■ Data excerpts ■
-- ==== Sys2Proof/Machine/Params.lean ====
section
/-! DEFINITION. The names of the dictionary's parameters (spec/02_object_dictionary.md R47, R91): each is the
register number `index * 256 + sub-index`, as the chapter tables give it. -/
namespace Sys2Proof.Machine

/-- The register number of a parameter: its index and sub-index (R47). -/
def rkey (index sub : Nat) : Nat := index * 256 + sub

namespace Reg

■ Task item ■
Return each full line of the entries that contains the word "register".

■ Completed exercise ■
register number `index * 256 + sub-index`, as the chapter tables give it. -/
/-- The register number of a parameter: its index and sub-index (R47). -/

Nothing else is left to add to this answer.